[Data entries]
::::::::::
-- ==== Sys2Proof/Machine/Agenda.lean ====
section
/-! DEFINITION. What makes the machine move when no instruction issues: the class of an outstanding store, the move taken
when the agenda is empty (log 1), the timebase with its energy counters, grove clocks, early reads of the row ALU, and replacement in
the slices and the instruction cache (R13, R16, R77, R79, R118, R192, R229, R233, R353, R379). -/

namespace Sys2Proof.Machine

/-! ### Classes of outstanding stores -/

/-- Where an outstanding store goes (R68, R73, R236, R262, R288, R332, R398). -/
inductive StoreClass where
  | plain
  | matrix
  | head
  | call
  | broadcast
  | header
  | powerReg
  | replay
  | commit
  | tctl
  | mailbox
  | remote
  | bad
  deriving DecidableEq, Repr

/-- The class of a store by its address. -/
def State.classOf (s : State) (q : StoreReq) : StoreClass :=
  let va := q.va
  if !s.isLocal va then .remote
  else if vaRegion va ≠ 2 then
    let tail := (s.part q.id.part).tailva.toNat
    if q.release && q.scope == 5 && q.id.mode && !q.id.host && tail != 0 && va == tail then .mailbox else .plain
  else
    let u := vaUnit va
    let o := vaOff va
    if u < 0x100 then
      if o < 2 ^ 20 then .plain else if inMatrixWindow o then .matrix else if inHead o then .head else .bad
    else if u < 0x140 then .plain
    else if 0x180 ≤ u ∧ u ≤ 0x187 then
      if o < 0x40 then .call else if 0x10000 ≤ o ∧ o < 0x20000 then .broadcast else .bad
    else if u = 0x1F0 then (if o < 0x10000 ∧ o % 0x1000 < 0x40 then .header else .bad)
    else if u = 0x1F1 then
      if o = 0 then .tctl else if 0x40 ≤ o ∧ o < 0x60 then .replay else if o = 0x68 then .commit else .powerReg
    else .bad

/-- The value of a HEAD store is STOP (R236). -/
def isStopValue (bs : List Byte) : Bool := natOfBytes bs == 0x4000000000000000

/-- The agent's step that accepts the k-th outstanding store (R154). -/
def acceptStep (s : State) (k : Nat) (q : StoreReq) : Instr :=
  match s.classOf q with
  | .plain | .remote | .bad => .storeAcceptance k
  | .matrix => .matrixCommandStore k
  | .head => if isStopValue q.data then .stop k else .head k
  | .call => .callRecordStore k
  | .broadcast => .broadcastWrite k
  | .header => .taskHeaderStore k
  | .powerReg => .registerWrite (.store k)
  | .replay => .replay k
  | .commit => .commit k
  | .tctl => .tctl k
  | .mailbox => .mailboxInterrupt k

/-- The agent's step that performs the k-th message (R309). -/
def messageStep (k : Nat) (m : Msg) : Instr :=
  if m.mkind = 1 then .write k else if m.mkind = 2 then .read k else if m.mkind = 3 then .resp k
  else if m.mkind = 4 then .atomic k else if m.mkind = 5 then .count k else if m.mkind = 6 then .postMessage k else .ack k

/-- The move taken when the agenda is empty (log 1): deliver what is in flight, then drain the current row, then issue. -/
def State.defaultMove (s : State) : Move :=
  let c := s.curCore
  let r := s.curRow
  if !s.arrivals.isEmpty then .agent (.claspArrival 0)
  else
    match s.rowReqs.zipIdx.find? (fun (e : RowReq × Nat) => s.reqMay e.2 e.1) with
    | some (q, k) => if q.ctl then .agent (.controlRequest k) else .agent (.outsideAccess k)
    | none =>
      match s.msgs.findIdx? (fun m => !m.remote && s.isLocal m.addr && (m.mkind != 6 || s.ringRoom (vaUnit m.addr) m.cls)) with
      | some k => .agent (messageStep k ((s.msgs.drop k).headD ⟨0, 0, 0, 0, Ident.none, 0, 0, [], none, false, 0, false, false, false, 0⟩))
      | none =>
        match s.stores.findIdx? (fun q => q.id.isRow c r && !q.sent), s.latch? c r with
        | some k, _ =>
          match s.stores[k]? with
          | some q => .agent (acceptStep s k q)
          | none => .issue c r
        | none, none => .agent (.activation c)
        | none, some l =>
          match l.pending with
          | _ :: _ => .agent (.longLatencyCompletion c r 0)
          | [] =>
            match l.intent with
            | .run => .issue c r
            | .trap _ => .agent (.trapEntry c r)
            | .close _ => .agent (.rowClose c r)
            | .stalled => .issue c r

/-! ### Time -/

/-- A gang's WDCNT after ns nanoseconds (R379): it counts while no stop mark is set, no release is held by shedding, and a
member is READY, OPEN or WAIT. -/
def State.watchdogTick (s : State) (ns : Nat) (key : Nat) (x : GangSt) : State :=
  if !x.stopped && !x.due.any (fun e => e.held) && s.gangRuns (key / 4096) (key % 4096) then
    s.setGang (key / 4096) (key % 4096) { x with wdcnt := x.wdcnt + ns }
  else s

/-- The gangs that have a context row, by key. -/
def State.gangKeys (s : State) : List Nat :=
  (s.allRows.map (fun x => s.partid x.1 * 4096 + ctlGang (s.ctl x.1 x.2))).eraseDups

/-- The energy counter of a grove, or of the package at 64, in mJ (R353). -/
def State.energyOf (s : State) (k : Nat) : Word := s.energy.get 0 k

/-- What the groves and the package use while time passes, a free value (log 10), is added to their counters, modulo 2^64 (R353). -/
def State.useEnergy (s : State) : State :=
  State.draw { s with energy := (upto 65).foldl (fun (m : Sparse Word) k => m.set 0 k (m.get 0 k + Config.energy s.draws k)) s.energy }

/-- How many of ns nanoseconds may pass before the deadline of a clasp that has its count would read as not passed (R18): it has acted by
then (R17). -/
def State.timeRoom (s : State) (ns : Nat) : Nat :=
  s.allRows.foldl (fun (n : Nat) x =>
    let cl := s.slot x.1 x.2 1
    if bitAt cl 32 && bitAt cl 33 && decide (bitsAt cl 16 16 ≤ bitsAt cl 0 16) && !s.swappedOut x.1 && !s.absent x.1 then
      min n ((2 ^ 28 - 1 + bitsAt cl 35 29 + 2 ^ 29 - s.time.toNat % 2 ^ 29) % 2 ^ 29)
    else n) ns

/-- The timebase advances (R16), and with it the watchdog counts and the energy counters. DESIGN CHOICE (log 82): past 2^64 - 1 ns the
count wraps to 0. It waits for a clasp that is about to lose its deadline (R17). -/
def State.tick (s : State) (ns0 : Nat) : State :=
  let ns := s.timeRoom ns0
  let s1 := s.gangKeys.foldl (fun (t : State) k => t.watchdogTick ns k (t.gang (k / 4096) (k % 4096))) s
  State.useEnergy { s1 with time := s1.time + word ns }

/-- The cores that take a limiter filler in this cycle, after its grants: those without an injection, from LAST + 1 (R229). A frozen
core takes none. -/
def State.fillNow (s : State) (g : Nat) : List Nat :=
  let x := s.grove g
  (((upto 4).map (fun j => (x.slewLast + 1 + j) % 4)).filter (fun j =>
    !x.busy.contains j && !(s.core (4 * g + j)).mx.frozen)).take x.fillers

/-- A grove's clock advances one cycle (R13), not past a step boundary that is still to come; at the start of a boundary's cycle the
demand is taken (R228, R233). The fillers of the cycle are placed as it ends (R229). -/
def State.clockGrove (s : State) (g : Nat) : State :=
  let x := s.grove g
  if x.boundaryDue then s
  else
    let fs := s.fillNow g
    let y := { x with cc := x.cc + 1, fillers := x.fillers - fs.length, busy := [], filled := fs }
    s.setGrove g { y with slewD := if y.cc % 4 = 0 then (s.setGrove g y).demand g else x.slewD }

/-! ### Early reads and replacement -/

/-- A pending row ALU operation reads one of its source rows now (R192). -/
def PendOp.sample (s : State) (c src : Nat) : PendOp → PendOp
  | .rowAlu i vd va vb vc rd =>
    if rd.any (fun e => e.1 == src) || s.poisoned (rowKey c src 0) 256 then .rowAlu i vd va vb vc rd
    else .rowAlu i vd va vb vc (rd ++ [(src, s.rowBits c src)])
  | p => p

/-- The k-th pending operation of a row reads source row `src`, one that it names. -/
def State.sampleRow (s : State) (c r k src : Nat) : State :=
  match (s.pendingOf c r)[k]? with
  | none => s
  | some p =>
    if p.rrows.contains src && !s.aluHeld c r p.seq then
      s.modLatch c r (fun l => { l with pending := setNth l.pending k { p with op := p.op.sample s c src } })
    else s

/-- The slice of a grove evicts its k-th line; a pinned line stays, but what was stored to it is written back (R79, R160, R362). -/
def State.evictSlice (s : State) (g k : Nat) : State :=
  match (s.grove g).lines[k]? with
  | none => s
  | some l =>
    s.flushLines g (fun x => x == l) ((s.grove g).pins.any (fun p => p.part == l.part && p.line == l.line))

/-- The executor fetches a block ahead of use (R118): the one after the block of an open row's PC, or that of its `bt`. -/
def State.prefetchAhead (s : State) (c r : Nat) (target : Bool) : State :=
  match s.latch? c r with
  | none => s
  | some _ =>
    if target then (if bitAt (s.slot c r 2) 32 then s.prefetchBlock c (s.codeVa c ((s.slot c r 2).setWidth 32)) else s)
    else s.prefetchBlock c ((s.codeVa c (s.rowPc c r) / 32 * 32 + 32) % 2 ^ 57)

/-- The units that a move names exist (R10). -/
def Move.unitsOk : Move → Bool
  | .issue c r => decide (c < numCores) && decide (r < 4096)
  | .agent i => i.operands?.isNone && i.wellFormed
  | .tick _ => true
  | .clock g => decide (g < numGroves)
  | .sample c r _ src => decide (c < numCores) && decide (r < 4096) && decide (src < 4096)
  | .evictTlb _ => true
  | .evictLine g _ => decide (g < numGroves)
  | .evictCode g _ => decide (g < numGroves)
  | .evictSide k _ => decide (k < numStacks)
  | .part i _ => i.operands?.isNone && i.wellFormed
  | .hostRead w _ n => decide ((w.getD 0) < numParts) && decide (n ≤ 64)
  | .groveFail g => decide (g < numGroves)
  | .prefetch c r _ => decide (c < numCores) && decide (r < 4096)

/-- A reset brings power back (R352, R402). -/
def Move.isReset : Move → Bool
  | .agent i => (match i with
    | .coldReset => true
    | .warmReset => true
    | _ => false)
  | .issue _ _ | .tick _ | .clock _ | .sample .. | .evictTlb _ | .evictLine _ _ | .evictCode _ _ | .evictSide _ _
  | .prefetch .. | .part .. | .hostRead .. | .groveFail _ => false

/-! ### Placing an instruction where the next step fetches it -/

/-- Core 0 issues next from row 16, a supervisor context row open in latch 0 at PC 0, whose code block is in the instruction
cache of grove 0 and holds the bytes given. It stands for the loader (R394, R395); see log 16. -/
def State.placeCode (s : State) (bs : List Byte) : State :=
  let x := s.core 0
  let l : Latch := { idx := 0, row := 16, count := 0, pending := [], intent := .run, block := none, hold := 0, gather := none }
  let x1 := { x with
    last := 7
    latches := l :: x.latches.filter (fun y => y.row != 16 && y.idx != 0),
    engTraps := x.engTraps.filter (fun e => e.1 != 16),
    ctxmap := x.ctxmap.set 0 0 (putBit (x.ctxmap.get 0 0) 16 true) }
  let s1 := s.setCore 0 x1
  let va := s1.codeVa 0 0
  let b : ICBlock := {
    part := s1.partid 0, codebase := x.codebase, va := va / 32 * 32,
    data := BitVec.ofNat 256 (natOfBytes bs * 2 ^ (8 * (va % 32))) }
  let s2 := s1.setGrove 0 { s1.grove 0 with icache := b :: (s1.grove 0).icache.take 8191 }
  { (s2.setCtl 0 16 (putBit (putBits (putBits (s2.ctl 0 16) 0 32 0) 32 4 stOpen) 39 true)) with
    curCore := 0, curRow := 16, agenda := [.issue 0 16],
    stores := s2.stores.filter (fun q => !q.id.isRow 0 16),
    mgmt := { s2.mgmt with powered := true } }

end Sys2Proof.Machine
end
::::::::::
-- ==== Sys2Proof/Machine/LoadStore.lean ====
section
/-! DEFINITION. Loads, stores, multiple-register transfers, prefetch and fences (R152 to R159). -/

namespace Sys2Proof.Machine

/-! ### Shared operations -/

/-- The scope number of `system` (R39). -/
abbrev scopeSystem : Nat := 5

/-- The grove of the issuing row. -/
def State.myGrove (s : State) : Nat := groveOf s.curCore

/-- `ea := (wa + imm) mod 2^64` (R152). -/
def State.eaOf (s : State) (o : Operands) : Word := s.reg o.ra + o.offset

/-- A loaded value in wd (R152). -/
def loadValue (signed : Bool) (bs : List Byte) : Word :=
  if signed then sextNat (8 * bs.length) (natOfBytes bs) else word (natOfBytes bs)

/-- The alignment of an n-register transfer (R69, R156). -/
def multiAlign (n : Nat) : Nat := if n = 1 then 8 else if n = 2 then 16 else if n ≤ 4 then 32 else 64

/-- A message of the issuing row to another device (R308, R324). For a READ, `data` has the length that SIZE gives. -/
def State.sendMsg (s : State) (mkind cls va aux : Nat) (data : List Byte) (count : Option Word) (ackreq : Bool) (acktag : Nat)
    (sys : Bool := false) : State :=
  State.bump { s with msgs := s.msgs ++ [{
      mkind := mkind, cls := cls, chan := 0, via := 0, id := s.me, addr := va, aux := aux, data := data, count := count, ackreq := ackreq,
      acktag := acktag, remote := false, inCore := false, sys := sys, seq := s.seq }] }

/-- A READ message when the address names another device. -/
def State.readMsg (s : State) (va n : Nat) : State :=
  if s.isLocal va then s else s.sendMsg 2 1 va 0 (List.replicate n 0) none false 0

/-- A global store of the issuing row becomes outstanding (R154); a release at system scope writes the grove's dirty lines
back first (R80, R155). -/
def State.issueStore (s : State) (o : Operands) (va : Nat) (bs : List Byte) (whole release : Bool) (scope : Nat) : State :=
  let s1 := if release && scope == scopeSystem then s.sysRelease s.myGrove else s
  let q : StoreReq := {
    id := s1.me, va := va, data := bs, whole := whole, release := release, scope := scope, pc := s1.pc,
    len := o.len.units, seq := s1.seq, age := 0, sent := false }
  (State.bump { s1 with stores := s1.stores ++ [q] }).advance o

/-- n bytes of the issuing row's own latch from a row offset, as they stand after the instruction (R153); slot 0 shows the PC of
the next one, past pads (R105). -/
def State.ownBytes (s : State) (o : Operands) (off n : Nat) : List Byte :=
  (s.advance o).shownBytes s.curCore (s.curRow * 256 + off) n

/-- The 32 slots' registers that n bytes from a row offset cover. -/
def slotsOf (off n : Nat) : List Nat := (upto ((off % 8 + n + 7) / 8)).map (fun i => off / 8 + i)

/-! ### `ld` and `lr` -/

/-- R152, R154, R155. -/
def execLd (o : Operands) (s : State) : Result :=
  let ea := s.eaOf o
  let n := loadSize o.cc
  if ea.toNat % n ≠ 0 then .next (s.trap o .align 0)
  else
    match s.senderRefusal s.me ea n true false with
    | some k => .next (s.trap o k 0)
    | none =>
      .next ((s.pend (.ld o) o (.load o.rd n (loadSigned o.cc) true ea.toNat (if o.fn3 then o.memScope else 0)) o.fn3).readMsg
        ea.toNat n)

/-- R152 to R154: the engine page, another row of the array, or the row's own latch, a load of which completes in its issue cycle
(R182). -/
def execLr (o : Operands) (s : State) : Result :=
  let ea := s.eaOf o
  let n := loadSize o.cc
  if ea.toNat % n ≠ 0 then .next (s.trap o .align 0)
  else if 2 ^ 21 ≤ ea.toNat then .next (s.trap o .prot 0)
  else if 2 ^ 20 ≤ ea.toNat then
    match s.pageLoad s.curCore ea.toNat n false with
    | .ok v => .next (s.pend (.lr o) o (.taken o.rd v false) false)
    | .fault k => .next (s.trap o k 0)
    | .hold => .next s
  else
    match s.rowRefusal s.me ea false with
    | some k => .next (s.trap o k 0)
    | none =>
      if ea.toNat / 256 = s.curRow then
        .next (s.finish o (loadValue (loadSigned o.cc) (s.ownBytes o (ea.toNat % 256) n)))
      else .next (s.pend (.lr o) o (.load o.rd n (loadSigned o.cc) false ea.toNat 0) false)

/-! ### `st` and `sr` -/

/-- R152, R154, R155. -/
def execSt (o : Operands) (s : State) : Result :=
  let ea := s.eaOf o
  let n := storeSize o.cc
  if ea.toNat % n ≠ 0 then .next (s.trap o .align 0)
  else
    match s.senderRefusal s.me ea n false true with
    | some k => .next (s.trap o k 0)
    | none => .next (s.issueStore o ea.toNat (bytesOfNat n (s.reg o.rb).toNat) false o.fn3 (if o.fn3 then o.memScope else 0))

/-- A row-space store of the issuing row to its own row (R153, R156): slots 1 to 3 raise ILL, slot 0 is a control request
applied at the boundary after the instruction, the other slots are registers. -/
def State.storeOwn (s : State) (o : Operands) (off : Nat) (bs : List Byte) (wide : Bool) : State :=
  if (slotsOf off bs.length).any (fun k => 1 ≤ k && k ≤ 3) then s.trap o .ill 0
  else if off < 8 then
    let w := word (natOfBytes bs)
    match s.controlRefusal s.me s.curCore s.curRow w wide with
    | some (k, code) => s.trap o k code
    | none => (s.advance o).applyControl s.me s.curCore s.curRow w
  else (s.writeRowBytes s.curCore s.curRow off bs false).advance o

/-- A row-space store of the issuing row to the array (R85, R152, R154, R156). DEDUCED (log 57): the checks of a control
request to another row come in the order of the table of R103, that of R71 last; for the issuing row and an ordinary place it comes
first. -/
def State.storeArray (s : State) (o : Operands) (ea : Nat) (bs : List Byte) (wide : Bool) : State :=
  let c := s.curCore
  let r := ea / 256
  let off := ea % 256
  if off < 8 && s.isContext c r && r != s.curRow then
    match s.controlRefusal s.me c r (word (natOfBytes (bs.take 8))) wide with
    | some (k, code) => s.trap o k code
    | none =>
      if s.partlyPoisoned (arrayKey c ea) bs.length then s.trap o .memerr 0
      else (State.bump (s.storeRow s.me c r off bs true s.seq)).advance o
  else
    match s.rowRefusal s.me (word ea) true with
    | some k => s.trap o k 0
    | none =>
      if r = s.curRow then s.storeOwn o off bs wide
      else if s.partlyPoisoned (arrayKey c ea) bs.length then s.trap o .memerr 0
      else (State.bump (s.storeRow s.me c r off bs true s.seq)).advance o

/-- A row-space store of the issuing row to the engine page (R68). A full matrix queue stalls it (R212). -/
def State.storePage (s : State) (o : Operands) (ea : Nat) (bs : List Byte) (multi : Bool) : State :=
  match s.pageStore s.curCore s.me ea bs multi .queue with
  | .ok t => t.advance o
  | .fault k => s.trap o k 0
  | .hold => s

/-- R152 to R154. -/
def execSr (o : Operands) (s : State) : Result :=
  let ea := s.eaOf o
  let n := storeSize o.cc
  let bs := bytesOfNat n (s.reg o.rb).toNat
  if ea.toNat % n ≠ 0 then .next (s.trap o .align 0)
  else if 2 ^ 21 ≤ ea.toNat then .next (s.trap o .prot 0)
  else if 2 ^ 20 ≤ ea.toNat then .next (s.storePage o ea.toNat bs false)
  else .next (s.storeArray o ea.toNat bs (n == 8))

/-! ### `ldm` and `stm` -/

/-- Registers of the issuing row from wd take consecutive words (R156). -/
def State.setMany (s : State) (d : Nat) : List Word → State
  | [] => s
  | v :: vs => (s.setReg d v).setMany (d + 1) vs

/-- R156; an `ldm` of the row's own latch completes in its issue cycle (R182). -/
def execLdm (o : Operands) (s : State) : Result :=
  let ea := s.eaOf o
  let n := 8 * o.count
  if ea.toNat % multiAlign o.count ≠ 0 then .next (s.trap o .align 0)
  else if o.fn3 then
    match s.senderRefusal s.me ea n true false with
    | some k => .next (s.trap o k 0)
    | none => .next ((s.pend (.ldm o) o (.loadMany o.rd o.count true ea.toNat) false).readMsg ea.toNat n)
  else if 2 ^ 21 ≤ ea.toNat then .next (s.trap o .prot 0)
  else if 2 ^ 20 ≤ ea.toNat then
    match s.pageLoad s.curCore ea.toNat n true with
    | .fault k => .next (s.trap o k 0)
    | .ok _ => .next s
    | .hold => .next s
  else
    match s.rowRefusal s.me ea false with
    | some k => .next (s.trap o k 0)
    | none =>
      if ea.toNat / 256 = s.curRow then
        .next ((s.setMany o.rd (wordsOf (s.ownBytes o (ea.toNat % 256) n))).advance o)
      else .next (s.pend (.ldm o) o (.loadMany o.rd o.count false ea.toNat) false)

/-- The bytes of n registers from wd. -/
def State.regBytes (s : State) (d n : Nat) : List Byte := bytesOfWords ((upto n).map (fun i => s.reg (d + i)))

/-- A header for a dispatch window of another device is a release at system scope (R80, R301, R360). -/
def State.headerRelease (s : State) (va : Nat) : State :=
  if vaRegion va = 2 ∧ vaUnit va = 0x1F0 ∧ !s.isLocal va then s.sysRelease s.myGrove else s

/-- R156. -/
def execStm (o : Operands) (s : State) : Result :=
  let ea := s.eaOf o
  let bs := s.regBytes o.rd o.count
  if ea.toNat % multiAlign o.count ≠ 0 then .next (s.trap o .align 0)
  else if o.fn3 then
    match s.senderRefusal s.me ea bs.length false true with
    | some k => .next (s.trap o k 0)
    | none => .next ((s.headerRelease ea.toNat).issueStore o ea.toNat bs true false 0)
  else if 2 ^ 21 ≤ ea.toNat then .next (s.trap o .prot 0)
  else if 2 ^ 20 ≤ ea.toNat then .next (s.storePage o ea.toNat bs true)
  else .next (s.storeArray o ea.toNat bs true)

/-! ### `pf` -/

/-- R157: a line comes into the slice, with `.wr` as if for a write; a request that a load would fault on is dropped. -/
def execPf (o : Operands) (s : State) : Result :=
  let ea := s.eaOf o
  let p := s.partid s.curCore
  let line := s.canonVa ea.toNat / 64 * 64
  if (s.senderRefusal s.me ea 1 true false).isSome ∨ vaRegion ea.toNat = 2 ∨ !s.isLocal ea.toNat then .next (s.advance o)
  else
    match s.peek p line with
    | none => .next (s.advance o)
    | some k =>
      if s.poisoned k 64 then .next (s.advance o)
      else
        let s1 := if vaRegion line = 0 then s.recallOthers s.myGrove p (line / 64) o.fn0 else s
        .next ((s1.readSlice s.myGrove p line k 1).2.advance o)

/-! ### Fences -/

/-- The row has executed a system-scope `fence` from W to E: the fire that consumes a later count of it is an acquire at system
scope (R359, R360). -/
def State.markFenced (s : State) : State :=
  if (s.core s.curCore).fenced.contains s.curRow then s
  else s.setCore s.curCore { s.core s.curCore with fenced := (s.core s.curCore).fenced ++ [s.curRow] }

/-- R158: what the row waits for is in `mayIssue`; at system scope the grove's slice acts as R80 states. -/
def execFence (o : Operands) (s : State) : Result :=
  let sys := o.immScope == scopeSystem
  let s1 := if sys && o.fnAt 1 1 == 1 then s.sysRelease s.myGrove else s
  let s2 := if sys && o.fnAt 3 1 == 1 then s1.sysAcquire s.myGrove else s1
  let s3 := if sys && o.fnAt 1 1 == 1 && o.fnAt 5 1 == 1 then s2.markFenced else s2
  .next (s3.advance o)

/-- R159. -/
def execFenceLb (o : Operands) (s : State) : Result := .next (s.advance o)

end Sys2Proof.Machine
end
::::::::::
- [Task brief]:
Where the string "storeArray" turns up in a line of the data above, copy that whole line.

- [Result of this exercise]:
def State.storeArray (s : State) (o : Operands) (ea : Nat) (bs : List Byte) (wide : Bool) : State :=
  else .next (s.storeArray o ea.toNat bs (n == 8))
  else .next (s.storeArray o ea.toNat bs true)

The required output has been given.